Your assignment = Below are some records. Return exactly the lines from the one with "def fp64 : Fmt := ⟨11, 52, -1022, .ieee⟩" to the one with "else match f.top with", and nothing else.

Material supplied =
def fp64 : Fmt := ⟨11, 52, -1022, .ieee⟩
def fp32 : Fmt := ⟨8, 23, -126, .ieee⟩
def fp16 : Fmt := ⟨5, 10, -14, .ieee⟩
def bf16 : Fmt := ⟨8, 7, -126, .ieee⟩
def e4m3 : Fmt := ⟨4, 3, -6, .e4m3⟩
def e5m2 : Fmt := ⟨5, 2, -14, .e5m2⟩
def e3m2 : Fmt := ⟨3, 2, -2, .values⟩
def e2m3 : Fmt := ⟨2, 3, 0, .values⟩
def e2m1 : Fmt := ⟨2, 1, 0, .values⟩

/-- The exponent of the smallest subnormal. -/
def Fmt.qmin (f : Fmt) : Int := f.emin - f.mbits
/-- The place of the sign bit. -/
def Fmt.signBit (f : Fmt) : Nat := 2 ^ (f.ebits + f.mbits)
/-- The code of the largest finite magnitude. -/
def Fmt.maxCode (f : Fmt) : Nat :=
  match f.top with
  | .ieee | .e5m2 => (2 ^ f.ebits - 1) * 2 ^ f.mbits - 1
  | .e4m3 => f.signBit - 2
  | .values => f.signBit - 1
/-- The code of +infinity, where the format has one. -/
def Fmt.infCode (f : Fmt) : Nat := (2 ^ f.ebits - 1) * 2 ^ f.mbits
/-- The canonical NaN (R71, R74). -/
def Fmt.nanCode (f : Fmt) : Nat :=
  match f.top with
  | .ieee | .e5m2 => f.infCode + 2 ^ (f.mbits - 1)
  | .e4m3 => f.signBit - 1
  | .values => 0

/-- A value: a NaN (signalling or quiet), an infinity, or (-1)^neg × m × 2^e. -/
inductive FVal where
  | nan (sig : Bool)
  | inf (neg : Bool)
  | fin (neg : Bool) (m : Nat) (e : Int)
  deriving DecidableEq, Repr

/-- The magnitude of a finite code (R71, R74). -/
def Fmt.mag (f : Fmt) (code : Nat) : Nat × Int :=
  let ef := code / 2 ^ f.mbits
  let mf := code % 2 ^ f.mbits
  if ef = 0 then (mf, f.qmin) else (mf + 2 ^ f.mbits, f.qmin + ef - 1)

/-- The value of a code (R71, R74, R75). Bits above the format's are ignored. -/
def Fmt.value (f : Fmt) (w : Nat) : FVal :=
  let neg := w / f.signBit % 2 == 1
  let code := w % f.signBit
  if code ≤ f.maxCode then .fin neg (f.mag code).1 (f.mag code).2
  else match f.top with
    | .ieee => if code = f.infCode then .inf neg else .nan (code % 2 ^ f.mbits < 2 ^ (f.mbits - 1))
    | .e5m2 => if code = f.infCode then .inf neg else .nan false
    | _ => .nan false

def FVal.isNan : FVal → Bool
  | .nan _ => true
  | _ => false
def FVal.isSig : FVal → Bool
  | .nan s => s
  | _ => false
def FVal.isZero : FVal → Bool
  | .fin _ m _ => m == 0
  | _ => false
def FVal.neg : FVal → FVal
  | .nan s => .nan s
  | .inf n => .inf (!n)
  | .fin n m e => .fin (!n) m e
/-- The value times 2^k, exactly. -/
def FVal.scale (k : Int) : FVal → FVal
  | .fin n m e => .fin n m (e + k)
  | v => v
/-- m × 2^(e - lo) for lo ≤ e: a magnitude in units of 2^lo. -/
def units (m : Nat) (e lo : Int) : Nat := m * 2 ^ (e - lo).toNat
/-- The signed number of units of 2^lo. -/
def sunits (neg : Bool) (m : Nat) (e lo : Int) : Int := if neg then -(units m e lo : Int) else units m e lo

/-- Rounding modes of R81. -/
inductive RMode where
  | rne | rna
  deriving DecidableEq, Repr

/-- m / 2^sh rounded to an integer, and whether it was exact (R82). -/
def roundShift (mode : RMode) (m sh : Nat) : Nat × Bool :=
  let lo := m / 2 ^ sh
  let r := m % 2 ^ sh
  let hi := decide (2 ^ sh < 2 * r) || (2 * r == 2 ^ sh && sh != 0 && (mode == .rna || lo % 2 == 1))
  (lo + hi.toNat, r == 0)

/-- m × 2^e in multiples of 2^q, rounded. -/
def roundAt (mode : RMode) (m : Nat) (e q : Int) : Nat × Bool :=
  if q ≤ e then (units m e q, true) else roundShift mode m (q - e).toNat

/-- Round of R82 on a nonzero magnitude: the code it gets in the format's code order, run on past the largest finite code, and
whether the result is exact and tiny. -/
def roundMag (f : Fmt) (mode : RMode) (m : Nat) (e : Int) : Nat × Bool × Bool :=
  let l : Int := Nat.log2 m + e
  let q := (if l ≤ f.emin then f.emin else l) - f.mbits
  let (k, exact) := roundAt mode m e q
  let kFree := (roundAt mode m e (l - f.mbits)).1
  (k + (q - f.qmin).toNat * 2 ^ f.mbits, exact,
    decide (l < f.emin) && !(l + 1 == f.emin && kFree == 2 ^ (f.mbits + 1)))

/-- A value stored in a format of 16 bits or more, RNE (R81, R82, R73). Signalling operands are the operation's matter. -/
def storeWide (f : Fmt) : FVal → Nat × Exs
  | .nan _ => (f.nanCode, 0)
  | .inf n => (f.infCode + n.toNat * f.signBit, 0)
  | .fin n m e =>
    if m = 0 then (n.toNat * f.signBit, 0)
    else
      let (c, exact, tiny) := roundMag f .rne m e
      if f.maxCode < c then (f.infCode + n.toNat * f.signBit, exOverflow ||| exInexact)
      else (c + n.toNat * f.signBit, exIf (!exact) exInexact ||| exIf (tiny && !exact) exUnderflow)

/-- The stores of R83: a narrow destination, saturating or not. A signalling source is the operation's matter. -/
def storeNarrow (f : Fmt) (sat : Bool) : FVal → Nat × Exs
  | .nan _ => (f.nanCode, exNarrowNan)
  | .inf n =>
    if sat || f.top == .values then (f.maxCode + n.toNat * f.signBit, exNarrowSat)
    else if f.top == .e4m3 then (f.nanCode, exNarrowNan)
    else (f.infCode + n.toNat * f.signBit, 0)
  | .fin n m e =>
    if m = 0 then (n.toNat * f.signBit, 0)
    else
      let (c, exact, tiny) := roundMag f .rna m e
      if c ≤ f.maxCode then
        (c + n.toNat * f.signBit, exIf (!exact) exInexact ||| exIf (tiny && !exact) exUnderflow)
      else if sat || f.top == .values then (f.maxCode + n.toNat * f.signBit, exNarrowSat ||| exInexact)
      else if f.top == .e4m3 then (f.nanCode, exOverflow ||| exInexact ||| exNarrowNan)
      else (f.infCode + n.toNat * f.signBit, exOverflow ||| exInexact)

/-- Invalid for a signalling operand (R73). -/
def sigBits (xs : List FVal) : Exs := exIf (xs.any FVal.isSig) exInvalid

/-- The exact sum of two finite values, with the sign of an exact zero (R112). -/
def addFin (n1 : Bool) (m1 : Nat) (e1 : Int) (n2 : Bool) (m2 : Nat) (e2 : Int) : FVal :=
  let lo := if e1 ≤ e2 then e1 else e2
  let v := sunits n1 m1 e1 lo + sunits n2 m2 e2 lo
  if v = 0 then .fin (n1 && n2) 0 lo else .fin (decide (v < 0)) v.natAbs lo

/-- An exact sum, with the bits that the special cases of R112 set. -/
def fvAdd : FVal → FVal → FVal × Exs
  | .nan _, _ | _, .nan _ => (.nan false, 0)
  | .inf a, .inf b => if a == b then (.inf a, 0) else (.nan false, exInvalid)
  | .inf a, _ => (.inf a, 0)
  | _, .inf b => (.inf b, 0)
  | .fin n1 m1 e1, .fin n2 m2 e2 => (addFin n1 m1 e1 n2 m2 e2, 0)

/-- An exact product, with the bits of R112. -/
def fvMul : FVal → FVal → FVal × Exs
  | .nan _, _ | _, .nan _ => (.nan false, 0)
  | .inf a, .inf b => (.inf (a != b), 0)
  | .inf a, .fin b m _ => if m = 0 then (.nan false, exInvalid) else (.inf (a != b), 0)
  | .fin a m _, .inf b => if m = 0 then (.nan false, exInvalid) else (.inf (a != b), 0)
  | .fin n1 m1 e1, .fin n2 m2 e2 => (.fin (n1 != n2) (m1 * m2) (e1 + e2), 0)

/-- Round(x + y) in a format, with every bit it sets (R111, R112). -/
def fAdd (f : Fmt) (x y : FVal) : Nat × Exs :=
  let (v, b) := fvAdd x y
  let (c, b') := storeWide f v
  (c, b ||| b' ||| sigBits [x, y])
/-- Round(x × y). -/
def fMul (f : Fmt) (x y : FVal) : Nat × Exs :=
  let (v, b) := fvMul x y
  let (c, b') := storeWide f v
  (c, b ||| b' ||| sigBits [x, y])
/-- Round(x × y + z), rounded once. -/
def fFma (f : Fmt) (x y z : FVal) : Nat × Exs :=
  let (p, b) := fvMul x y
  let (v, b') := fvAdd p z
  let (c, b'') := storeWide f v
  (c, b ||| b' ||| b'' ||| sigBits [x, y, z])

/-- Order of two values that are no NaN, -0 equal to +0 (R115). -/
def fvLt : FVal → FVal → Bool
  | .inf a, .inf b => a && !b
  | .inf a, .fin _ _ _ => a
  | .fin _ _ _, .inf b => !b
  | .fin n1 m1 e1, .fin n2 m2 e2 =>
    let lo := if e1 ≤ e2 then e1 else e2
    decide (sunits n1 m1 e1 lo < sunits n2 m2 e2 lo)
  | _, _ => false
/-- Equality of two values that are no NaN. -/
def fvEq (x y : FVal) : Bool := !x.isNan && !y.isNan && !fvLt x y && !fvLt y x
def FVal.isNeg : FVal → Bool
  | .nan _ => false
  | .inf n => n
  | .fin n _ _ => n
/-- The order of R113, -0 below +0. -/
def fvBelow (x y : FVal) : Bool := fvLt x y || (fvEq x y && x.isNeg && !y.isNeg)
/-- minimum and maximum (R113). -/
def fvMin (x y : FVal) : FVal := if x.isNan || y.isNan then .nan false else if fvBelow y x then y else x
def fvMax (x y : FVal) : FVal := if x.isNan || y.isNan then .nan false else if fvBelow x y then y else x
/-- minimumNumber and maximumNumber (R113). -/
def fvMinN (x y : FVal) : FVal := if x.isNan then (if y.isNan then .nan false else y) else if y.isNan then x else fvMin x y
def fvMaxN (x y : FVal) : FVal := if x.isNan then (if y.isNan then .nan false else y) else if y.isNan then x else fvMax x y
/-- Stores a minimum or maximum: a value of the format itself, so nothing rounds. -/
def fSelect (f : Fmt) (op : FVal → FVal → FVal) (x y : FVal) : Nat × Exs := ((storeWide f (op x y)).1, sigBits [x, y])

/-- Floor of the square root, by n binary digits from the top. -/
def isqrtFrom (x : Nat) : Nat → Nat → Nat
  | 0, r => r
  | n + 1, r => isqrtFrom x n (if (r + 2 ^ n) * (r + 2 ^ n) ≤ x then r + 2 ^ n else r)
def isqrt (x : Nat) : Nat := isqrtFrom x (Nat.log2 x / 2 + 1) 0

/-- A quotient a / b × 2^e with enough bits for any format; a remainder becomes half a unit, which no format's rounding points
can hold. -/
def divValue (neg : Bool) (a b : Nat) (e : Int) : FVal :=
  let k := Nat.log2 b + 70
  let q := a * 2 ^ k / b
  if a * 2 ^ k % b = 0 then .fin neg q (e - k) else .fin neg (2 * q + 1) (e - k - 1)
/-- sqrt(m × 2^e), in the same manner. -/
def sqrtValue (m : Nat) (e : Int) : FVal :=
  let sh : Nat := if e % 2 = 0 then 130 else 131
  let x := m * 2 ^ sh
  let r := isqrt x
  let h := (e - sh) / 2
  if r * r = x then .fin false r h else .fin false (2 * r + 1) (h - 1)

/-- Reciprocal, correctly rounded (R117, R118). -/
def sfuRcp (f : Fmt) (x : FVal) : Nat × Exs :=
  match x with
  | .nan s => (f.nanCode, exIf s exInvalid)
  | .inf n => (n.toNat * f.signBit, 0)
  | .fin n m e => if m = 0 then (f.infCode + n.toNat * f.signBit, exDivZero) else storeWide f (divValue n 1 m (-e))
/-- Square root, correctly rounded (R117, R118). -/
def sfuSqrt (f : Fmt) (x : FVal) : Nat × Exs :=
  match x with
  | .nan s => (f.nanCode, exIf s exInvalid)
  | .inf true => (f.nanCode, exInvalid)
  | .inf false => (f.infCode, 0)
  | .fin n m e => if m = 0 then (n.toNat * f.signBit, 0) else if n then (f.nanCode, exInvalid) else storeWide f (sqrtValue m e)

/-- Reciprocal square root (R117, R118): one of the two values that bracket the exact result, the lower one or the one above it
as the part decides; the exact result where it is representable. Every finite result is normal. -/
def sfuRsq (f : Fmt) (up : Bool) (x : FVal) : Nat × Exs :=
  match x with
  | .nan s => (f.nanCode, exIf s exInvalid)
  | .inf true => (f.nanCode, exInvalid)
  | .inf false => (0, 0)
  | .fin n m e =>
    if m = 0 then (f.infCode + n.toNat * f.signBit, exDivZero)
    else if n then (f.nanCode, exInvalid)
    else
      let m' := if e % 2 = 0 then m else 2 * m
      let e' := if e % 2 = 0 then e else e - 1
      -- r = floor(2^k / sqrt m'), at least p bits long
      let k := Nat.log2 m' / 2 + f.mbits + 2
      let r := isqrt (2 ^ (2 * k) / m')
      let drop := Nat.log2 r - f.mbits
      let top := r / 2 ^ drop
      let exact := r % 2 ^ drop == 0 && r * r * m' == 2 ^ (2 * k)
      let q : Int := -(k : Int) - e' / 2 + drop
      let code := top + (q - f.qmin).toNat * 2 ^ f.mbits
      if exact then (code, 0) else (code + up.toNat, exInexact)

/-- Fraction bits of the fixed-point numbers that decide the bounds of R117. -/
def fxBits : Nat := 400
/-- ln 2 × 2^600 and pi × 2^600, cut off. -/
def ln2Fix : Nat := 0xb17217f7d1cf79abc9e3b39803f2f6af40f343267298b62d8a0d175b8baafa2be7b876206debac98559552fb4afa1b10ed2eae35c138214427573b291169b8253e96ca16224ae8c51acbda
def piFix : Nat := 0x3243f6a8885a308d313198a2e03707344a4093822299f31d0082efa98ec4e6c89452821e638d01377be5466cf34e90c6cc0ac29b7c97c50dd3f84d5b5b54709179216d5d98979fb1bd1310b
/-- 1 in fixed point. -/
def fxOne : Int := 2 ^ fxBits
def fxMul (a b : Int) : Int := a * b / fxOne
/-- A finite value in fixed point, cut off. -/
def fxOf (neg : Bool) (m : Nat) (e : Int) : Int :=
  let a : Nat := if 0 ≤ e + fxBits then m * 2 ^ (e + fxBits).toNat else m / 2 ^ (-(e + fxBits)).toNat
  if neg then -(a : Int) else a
---
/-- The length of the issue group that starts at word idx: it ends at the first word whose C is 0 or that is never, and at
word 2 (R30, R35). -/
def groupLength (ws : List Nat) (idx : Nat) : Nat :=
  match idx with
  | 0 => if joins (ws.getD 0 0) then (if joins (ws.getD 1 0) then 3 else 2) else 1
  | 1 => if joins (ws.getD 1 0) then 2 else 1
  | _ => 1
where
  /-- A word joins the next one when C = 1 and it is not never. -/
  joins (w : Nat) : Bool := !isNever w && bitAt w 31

Exercise result =
def fp64 : Fmt := ⟨11, 52, -1022, .ieee⟩
def fp32 : Fmt := ⟨8, 23, -126, .ieee⟩
def fp16 : Fmt := ⟨5, 10, -14, .ieee⟩
def bf16 : Fmt := ⟨8, 7, -126, .ieee⟩
def e4m3 : Fmt := ⟨4, 3, -6, .e4m3⟩
def e5m2 : Fmt := ⟨5, 2, -14, .e5m2⟩
def e3m2 : Fmt := ⟨3, 2, -2, .values⟩
def e2m3 : Fmt := ⟨2, 3, 0, .values⟩
def e2m1 : Fmt := ⟨2, 1, 0, .values⟩

/-- The exponent of the smallest subnormal. -/
def Fmt.qmin (f : Fmt) : Int := f.emin - f.mbits
/-- The place of the sign bit. -/
def Fmt.signBit (f : Fmt) : Nat := 2 ^ (f.ebits + f.mbits)
/-- The code of the largest finite magnitude. -/
def Fmt.maxCode (f : Fmt) : Nat :=
  match f.top with
  | .ieee | .e5m2 => (2 ^ f.ebits - 1) * 2 ^ f.mbits - 1
  | .e4m3 => f.signBit - 2
  | .values => f.signBit - 1
/-- The code of +infinity, where the format has one. -/
def Fmt.infCode (f : Fmt) : Nat := (2 ^ f.ebits - 1) * 2 ^ f.mbits
/-- The canonical NaN (R71, R74). -/
def Fmt.nanCode (f : Fmt) : Nat :=
  match f.top with
  | .ieee | .e5m2 => f.infCode + 2 ^ (f.mbits - 1)
  | .e4m3 => f.signBit - 1
  | .values => 0

/-- A value: a NaN (signalling or quiet), an infinity, or (-1)^neg × m × 2^e. -/
inductive FVal where
  | nan (sig : Bool)
  | inf (neg : Bool)
  | fin (neg : Bool) (m : Nat) (e : Int)
  deriving DecidableEq, Repr

/-- The magnitude of a finite code (R71, R74). -/
def Fmt.mag (f : Fmt) (code : Nat) : Nat × Int :=
  let ef := code / 2 ^ f.mbits
  let mf := code % 2 ^ f.mbits
  if ef = 0 then (mf, f.qmin) else (mf + 2 ^ f.mbits, f.qmin + ef - 1)

/-- The value of a code (R71, R74, R75). Bits above the format's are ignored. -/
def Fmt.value (f : Fmt) (w : Nat) : FVal :=
  let neg := w / f.signBit % 2 == 1
  let code := w % f.signBit
  if code ≤ f.maxCode then .fin neg (f.mag code).1 (f.mag code).2
  else match f.top with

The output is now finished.